Haven't been writing much partly due to work commitments and some much needed break in Malaysia and Bangkok.

The emotional aspects of me seems to be healing even though sometimes I still think of V. This is despite the fact that a younger girl has been giving me plenty of attention; she texts me almost everyday on BBM for close to a month and we went out on a few lunch and dinner dates together. She did make me flutter abit with her whining (ok, I must admit that girls who knows when and how to whine will really melt me). But alas, things didn't work out between us and she has ignored me since.

If you ask me what's the difference between V and this young one, I can say that both have their own strengths. V has a caring and passionate nature but lacks the emotional stability and self-confidence whereas young girl has the self-confidence and an outspoken nature but lacks a caring and passionate nature.

Perhaps its a test for me; one which inculcates a lesson that no one is perfect, that you gain some, you lose some. But every now and then, I’d meet a girl and think that we were getting along great, and suddenly I’d stop hearing from her. I didn’t understand it and I still don’t. It bothers me and it hurts me.

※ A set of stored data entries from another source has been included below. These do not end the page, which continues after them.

-- ==== Sys2Proof/WellFormed.lean ====
section
/-! DEFINITION. Which commands are well formed: what the block's surroundings can present to it. -/

namespace Sys2Proof

/-- A CAN frame (R341): an 11-bit identifier in base format, no CAN FD bits in a classical frame, no remote CAN FD frame, at most
64 data bytes. -/
def CanFrame.wf (f : CanFrame) : Bool :=
  (f.xtd || decide (f.id.toNat < 2 ^ 11)) && (f.fdf || (!f.brs && !f.esi)) && !(f.fdf && f.rtr)
    && decide (f.data.length ≤ if f.fdf then 64 else 8)

/-- A 24-bit code of a metering channel (R315). -/
def code24 (x : Int) : Bool := decide (-(2 ^ 23) ≤ x) && decide (x < 2 ^ 23)

/-- A store of `size` bytes at an offset aligned to it (R108). -/
def storeOk (off : Nat) (size : Fin 3) : Bool := off % 2 ^ size.val == 0

/-- The inputs of a wake (R77): RTD channels that exist. -/
def WakeInput.wf (w : WakeInput) : Bool := w.rtds.all fun r => decide (r.1 < 16)

/-- A frame on a backbone port: from destination address to end of payload (R364). -/
def ethLen (n : Nat) : Bool := decide (14 ≤ n) && decide (n ≤ 1514)

/-- What the surroundings can present. -/
def Instr.wf : Instr → Bool
  | .meteringSample codes _ => codes.length == 2 && codes.all fun l => l.length == 8 && l.all code24
  | .canFrameReceived _ f _ => f.wf
  | .canvasStoreWrite off size _ => storeOk off.toNat size
  | .plugStoreWrite off size _ => storeOk off.toNat size
  | .seAreaWrite off size _ => storeOk off.toNat size
  | .registerWrite addr _ => addr.toNat % 4 == 0
  | .capturingRead addr => addr.toNat % 4 == 0
  | .eccCountedRead addr _ _ => addr % 4 == 0
  | .ethDatagram _ frame _ => ethLen frame.length
  | .refReceive _ _ data _ => data.length == 24
  | .wflResponse _ frame _ _ => decide (frame.length ≤ 262)
  | .wakePerSample w => w.wf
  | .vbatMeasurement mv => decide (mv < 2 ^ 16)
  | _ => true

end Sys2Proof
end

With time, it got harder and harder to keep blaming the girls, and I eventually came to the conclusion that there was something wrong with me. That maybe I was simply meant to live my life alone.

Recently I went to pray and seek God's guidance on this issue. God told me I will definitely be married, but when asked which girl (I gave God 3 names and asked whether it was any of them), God gave me 2 answers. Till now, I still wonder why both of them. But one thing I know for sure, that both girls are similar in nature and have their strengths and weaknesses.

Perhaps, I should let nature take its course and hang out abit more.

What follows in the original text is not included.